● TASK OBJECTIVE: After finding the line with "unfold execStartDelayExpiry" in the data below, set down exactly each line through the one with "decide) | with_reducible apply moves_updPower |", inclusive, and stop there.

[Data extracted from a collection]
-=-=-=-=-
-- ==== Sys2Proof/Laws/Moves/Power.lean ====
section
/-!
SUPPORT. What each operation of Machine/Power.lean may touch.
-/

namespace Sys2Proof.Machine

set_option linter.unusedTactic false
set_option linter.unreachableTactic false

variable {L : List Part}

theorem ends_execPowerApplied {s : State} (hL : ∀ p ∈ [Part.regs, .power], p ∈ L) (slot : BitVec 5) : Ends L s (execPowerApplied slot s)
    := by
  have hs := Moves.refl L s
  unfold execPowerApplied
  repeat' first
    | with_reducible apply ends_next | with_reducible apply ends_ite | with_reducible exact hs | with_reducible exact hL
    | exact parts_sub hL (by decide) | with_reducible apply moves_setReg | with_reducible apply moves_updPower | dsimp only | split

theorem ends_execStartDelayExpiry {s : State} (hL : ∀ p ∈ [Part.tb, .power, .clock], p ∈ L) : Ends L s (execStartDelayExpiry s) := by
  have hs := Moves.refl L s
  unfold execStartDelayExpiry
  repeat' first
    | with_reducible apply ends_next | with_reducible apply ends_ite | with_reducible exact hs | with_reducible exact hL
    | exact parts_sub hL (by decide) | with_reducible apply moves_advanceUp | with_reducible apply moves_updPower | dsimp only | split

theorem moves_railsOn {z0 s : State} (hs : Moves L z0 s) (hL : ∀ p ∈ [Part.regs], p ∈ L) : Moves L z0 (State.railsOn s) := by
  unfold State.railsOn
  repeat' first
    | with_reducible exact hs | with_reducible exact hL | exact parts_sub hL (by decide) | with_reducible assumption
    | with_reducible apply moves_putReg | with_reducible apply moves_setReg | with_reducible refine moves_foldl (fun _ _ _ => ?_) ?_
    | with_reducible apply moves_ite | dsimp only | split

theorem ends_execHoldupBankCharged {s : State} (hL : ∀ p ∈ [Part.regs, .power], p ∈ L) : Ends L s (execHoldupBankCharged s) := by
  have hs := Moves.refl L s
  unfold execHoldupBankCharged
  repeat' first
    | with_reducible apply ends_next | with_reducible apply ends_ite | with_reducible exact hs | with_reducible exact hL
    | exact parts_sub hL (by decide) | with_reducible apply moves_putRegBit | with_reducible apply moves_railsOn
    | with_reducible apply moves_setReg | with_reducible apply moves_updPower | dsimp only | split

theorem ends_execResetRelease {s : State} (hL : ∀ p ∈ [Part.regs, .power], p ∈ L) : Ends L s (execResetRelease s) := by
  have hs := Moves.refl L s
  unfold execResetRelease
  repeat' first
    | with_reducible apply ends_next | with_reducible apply ends_ite | with_reducible exact hs | with_reducible exact hL
    | exact parts_sub hL (by decide) | with_reducible apply moves_incReg | with_reducible apply moves_updPower | dsimp only | split

theorem ends_execLampTestEnd {s : State} (hL : ∀ p ∈ [Part.power], p ∈ L) : Ends L s (execLampTestEnd s) := by
  have hs := Moves.refl L s
  unfold execLampTestEnd
  repeat' first
    | with_reducible apply ends_next | with_reducible apply ends_ite | with_reducible exact hs | with_reducible exact hL
    | exact parts_sub hL (by decide) | with_reducible apply moves_updPower | dsimp only | split

theorem moves_locate {z0 s : State} (hs : Moves L z0 s) (hL : ∀ p ∈ [Part.evr, .power], p ∈ L) (v : Nat) : Moves L z0 (State.locate s v).1
    := by
  unfold State.locate
  repeat' first
    | with_reducible exact hs | with_reducible exact hL | exact parts_sub hL (by decide) | with_reducible apply moves_raiseBlock
    | with_reducible apply moves_updPower | with_reducible apply moves_iteFst | dsimp only | split

theorem moves_locate_of {z0 s t9 : State} {r9 : Status} {v : Nat} (e9 : State.locate s v = (t9, r9)) (hs : Moves L z0 s) (hL : ∀ p ∈
    [Part.evr, .power], p ∈ L) : Moves L z0 t9 := by
  have := moves_locate hs hL v
  rw [e9] at this
  exact this

theorem ends_execLocateEnd {s : State} (hL : ∀ p ∈ [Part.tb, .power, .clock], p ∈ L) : Ends L s (execLocateEnd s) := by
  have hs := Moves.refl L s
  unfold execLocateEnd
  repeat' first
    | with_reducible apply ends_next | with_reducible apply ends_ite | with_reducible exact hs | with_reducible exact hL
    | exact parts_sub hL (by decide) | with_reducible apply moves_advanceUp | with_reducible apply moves_updPower | dsimp only | split

theorem moves_inputVolts {z0 s : State} (hs : Moves L z0 s) (hL : ∀ p ∈ [Part.regs], p ∈ L) (mv : Nat) : Moves L z0 (State.inputVolts s
    mv) := by
  unfold State.inputVolts
  repeat' first
    | with_reducible exact hs | with_reducible exact hL | exact parts_sub hL (by decide) | with_reducible apply moves_putRegBit
    | with_reducible apply moves_setReg | with_reducible apply moves_ite | dsimp only | split

theorem ends_execInputLowWarning {s : State} (hL : ∀ p ∈ [Part.regs, .evr], p ∈ L) (mv : BitVec 17) : Ends L s (execInputLowWarning mv s)
    := by
  have hs := Moves.refl L s
  unfold execInputLowWarning
  repeat' first
    | with_reducible apply ends_next | with_reducible apply ends_ite | with_reducible exact hs | with_reducible exact hL
    | exact parts_sub hL (by decide) | with_reducible apply moves_inputVolts | with_reducible apply moves_orReg
    | with_reducible apply moves_raiseWith | dsimp only | split

theorem ends_execInputHighWarning {s : State} (hL : ∀ p ∈ [Part.regs, .evr], p ∈ L) (mv : BitVec 17) : Ends L s (execInputHighWarning mv
    s) := by
  have hs := Moves.refl L s
  unfold execInputHighWarning
  repeat' first
    | with_reducible apply ends_next | with_reducible apply ends_ite | with_reducible exact hs | with_reducible exact hL
    | exact parts_sub hL (by decide) | with_reducible apply moves_inputVolts | with_reducible apply moves_orReg
    | with_reducible apply moves_raiseWith | dsimp only | split

theorem ends_execBrownout {s : State} (hL : ∀ p ∈ [Part.regs], p ∈ L) : Ends L s (execBrownout s) := by
  have hs := Moves.refl L s
  unfold execBrownout
  repeat' first
    | with_reducible apply ends_next | with_reducible apply ends_ite | with_reducible exact hs | with_reducible exact hL
    | exact parts_sub hL (by decide) | with_reducible apply moves_incReg | dsimp only | split

theorem ends_execRailFault {s : State} (hL : ∀ p ∈ [Part.regs, .evr], p ∈ L) (r : Fin 12) : Ends L s (execRailFault r s) := by
  have hs := Moves.refl L s
  unfold execRailFault
  repeat' first
    | with_reducible apply ends_next | with_reducible apply ends_ite | with_reducible exact hs | with_reducible exact hL
    | exact parts_sub hL (by decide) | with_reducible apply moves_incReg | with_reducible apply moves_orReg
    | with_reducible apply moves_putRegBit | with_reducible apply moves_raise | dsimp only | split

theorem moves_powerClear {z0 s : State} (hs : Moves L z0 s) (hL : ∀ p ∈ [Part.regs], p ∈ L) : Moves L z0 (State.powerClear s) := by
  unfold State.powerClear
  repeat' first
    | with_reducible exact hs | with_reducible exact hL | exact parts_sub hL (by decide) | with_reducible apply moves_zeroRegs
    | with_reducible apply moves_ite | dsimp only | split

theorem ends_execOvenWarmUpEnd {s : State} (hL : ∀ p ∈ [Part.regs], p ∈ L) : Ends L s (execOvenWarmUpEnd s) := by
  have hs := Moves.refl L s
  unfold execOvenWarmUpEnd
  repeat' first
    | with_reducible apply ends_next | with_reducible apply ends_ite | with_reducible exact hs | with_reducible exact hL
    | exact parts_sub hL (by decide) | with_reducible apply moves_putRegBit | dsimp only | split

theorem moves_startMeasurement {z0 s : State} (hs : Moves L z0 s) (hL : ∀ p ∈ [Part.power], p ∈ L) : Moves L z0 (State.startMeasurement s)
    := by
  unfold State.startMeasurement
  repeat' first
    | with_reducible exact hs | with_reducible exact hL | exact parts_sub hL (by decide) | with_reducible apply moves_updPower
    | with_reducible apply moves_ite | dsimp only | split

theorem ends_execHoldupMeasurementStart {s : State} (hL : ∀ p ∈ [Part.tb, .power, .clock], p ∈ L) : Ends L s (execHoldupMeasurementStart
    s) := by
  have hs := Moves.refl L s
  unfold execHoldupMeasurementStart
  repeat' first
    | with_reducible apply ends_next | with_reducible apply ends_ite | with_reducible exact hs | with_reducible exact hL
    | exact parts_sub hL (by decide) | with_reducible apply moves_advanceUp | with_reducible apply moves_startMeasurement | dsimp only
    | split

theorem moves_healthFlag {z0 s : State} (hs : Moves L z0 s) (hL : ∀ p ∈ [Part.regs, .evr], p ∈ L) (b : Nat) (alarm : Nat) (code : Nat) (v
    : Bool) : Moves L z0 (State.healthFlag s b alarm code v) := by
  unfold State.healthFlag
  repeat' first
    | with_reducible exact hs | with_reducible exact hL | exact parts_sub hL (by decide) | with_reducible apply moves_putRegBit
    | with_reducible apply moves_raiseBlock | with_reducible apply moves_ite | dsimp only | split

theorem ends_execHoldupMeasurementEnd {s : State} (hL : ∀ p ∈ [Part.regs, .tb, .evr, .power, .clock], p ∈ L) (r : HoldupResult) : Ends L s
    (execHoldupMeasurementEnd r s) := by
  have hs := Moves.refl L s
  unfold execHoldupMeasurementEnd
  repeat' first
    | with_reducible apply ends_next | with_reducible apply ends_ite | with_reducible exact hs | with_reducible exact hL
    | exact parts_sub hL (by decide) | with_reducible apply moves_advanceUp | with_reducible apply moves_healthFlag
    | with_reducible apply moves_setReg | with_reducible apply moves_updPower | dsimp only | split

theorem moves_losePower {z0 s : State} (hs : Moves L z0 s) (hL : ∀ p ∈ [Part.regs, .frame, .pair, .evr, .power, .qcp, .sent], p ∈ L) :
    Moves L z0 (State.losePower s) := by
  unfold State.losePower
  repeat' first
    | with_reducible exact hs | with_reducible exact hL | exact parts_sub hL (by decide) | with_reducible apply moves_cancelHandover
    | with_reducible apply moves_cancelSwitch | with_reducible apply moves_incReg | with_reducible apply moves_raiseBlock
    | with_reducible apply moves_setReg | with_reducible apply moves_updPower | with_reducible apply moves_ite | dsimp only | split

theorem ends_execPowerLossDetected {s : State} (hL : ∀ p ∈ [Part.regs, .frame, .pair, .evr, .power, .qcp, .sent], p ∈ L) : Ends L s
    (execPowerLossDetected s) := by
  have hs := Moves.refl L s
  unfold execPowerLossDetected
  repeat' first
    | with_reducible apply ends_next | with_reducible apply ends_ite | with_reducible exact hs | with_reducible exact hL
    | exact parts_sub hL (by decide) | with_reducible apply moves_losePower | dsimp only | split

theorem ends_execOvervoltage {s : State} (hL : ∀ p ∈ [Part.regs, .frame, .pair, .evr, .power, .qcp, .sent], p ∈ L) : Ends L s
    (execOvervoltage s) := by
  have hs := Moves.refl L s
  unfold execOvervoltage
  repeat' first
    | with_reducible apply ends_next | with_reducible apply ends_ite | with_reducible exact hs | with_reducible exact hL
    | exact parts_sub hL (by decide) | with_reducible apply moves_losePower | with_reducible apply moves_putRegBit
    | with_reducible apply moves_updPower | dsimp only | split

theorem moves_shed {z0 s : State} (hs : Moves L z0 s) (hL : ∀ p ∈ [Part.regs], p ∈ L) (r : Nat) : Moves L z0 (State.shed s r) := by
  unfold State.shed
  repeat' first
    | with_reducible exact hs | with_reducible exact hL | exact parts_sub hL (by decide) | with_reducible apply moves_putRegBit
    | with_reducible apply moves_setReg | with_reducible apply moves_ite | dsimp only | split

theorem moves_releaseYoke {z0 s : State} (hs : Moves L z0 s) (hL : ∀ p ∈ [Part.pair], p ∈ L) : Moves L z0 (State.releaseYoke s) := by
  unfold State.releaseYoke
  repeat' first
    | with_reducible exact hs | with_reducible exact hL | exact parts_sub hL (by decide) | with_reducible apply moves_updPair
    | with_reducible apply moves_ite | dsimp only | split

theorem ends_execPowerLossTick {s : State} (hL : ∀ p ∈ [Part.regs, .tb, .frame, .pair, .net, .can0, .can1, .evr, .power, .qcp, .clock], p
    ∈ L) : Ends L s (execPowerLossTick s) := by
  have hs := Moves.refl L s
  unfold execPowerLossTick
  repeat' first
    | with_reducible apply ends_next | with_reducible apply ends_ite | with_reducible exact hs | with_reducible exact hL
    | exact parts_sub hL (by decide) | with_reducible assumption | with_reducible apply moves_abandonTasks
    | with_reducible apply moves_advanceTo | with_reducible apply moves_endAllSessions | with_reducible apply moves_releaseYoke
    | with_reducible apply moves_setLink | with_reducible apply moves_shed | with_reducible apply moves_updNet
    | with_reducible apply moves_updPower | with_reducible refine moves_foldl (fun _ _ _ => ?_) ?_ | dsimp only | split

theorem moves_retain {z0 s : State} (hs : Moves L z0 s) (hL : ∀ p ∈ [Part.regs, .frame, .power], p ∈ L) : Moves L z0 (State.retain s) :=
    by
  unfold State.retain
  repeat' first
    | with_reducible exact hs | with_reducible exact hL | exact parts_sub hL (by decide) | with_reducible apply moves_setReg
    | with_reducible refine moves_updFrame ?_ ?_ (fun _ => ⟨rfl, rfl⟩)
    | with_reducible refine moves_updFrame ?_ ?_ (fun _ => by split <;> exact ⟨rfl, rfl⟩) | with_reducible apply moves_updPower
    | with_reducible apply moves_ite | dsimp only | split

theorem ends_execRetentiveCommitComplete {s : State} (hL : ∀ p ∈ [Part.regs, .tb, .frame, .pair, .evr, .power, .sent, .clock], p ∈ L) (us
    : Word) (bytes : Word) : Ends L s (execRetentiveCommitComplete us bytes s) := by
  have hs := Moves.refl L s
  unfold execRetentiveCommitComplete
  repeat' first
    | with_reducible apply ends_next | with_reducible apply ends_ite | with_reducible exact hs | with_reducible exact hL
    | exact parts_sub hL (by decide) | with_reducible apply moves_advanceUp | with_reducible apply moves_recordEvent
    | with_reducible apply moves_releaseYoke | with_reducible apply moves_retain | with_reducible apply moves_setReg
    | with_reducible apply moves_updPower | dsimp only | split

theorem ends_execPowerLossSequenceEnd {s : State} (hL : ∀ p ∈ [Part.regs, .tb, .pair, .evr, .power, .clock], p ∈ L) (e : LossEnd) : Ends L
    s (execPowerLossSequenceEnd e s) := by
  have hs := Moves.refl L s
  unfold execPowerLossSequenceEnd
  repeat' first
    | with_reducible apply ends_next | with_reducible apply ends_ite | with_reducible exact hs | with_reducible exact hL
    | exact parts_sub hL (by decide) | with_reducible apply moves_advanceUp | with_reducible apply moves_releaseYoke
    | with_reducible apply moves_setReg | with_reducible refine moves_updEvrSame ?_ ?_ (fun _ => rfl) | with_reducible apply moves_updEvr
    | exact fun _ => Nat.zero_le _ | with_reducible apply moves_updPair | with_reducible apply moves_updPower | dsimp only | split

end Sys2Proof.Machine
end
-=-=-=-=-
● RESPONSE FOR THIS EXERCISE:
  unfold execStartDelayExpiry
  repeat' first
    | with_reducible apply ends_next | with_reducible apply ends_ite | with_reducible exact hs | with_reducible exact hL
    | exact parts_sub hL (by decide) | with_reducible apply moves_advanceUp | with_reducible apply moves_updPower | dsimp only | split

theorem moves_railsOn {z0 s : State} (hs : Moves L z0 s) (hL : ∀ p ∈ [Part.regs], p ∈ L) : Moves L z0 (State.railsOn s) := by
  unfold State.railsOn
  repeat' first
    | with_reducible exact hs | with_reducible exact hL | exact parts_sub hL (by decide) | with_reducible assumption
    | with_reducible apply moves_putReg | with_reducible apply moves_setReg | with_reducible refine moves_foldl (fun _ _ _ => ?_) ?_
    | with_reducible apply moves_ite | dsimp only | split

theorem ends_execHoldupBankCharged {s : State} (hL : ∀ p ∈ [Part.regs, .power], p ∈ L) : Ends L s (execHoldupBankCharged s) := by
  have hs := Moves.refl L s
  unfold execHoldupBankCharged
  repeat' first
    | with_reducible apply ends_next | with_reducible apply ends_ite | with_reducible exact hs | with_reducible exact hL
    | exact parts_sub hL (by decide) | with_reducible apply moves_putRegBit | with_reducible apply moves_railsOn
    | with_reducible apply moves_setReg | with_reducible apply moves_updPower | dsimp only | split

theorem ends_execResetRelease {s : State} (hL : ∀ p ∈ [Part.regs, .power], p ∈ L) : Ends L s (execResetRelease s) := by
  have hs := Moves.refl L s
  unfold execResetRelease
  repeat' first
    | with_reducible apply ends_next | with_reducible apply ends_ite | with_reducible exact hs | with_reducible exact hL
    | exact parts_sub hL (by decide) | with_reducible apply moves_incReg | with_reducible apply moves_updPower | dsimp only | split

theorem ends_execLampTestEnd {s : State} (hL : ∀ p ∈ [Part.power], p ∈ L) : Ends L s (execLampTestEnd s) := by
  have hs := Moves.refl L s
  unfold execLampTestEnd
  repeat' first
    | with_reducible apply ends_next | with_reducible apply ends_ite | with_reducible exact hs | with_reducible exact hL
    | exact parts_sub hL (by decide) | with_reducible apply moves_updPower | dsimp only | split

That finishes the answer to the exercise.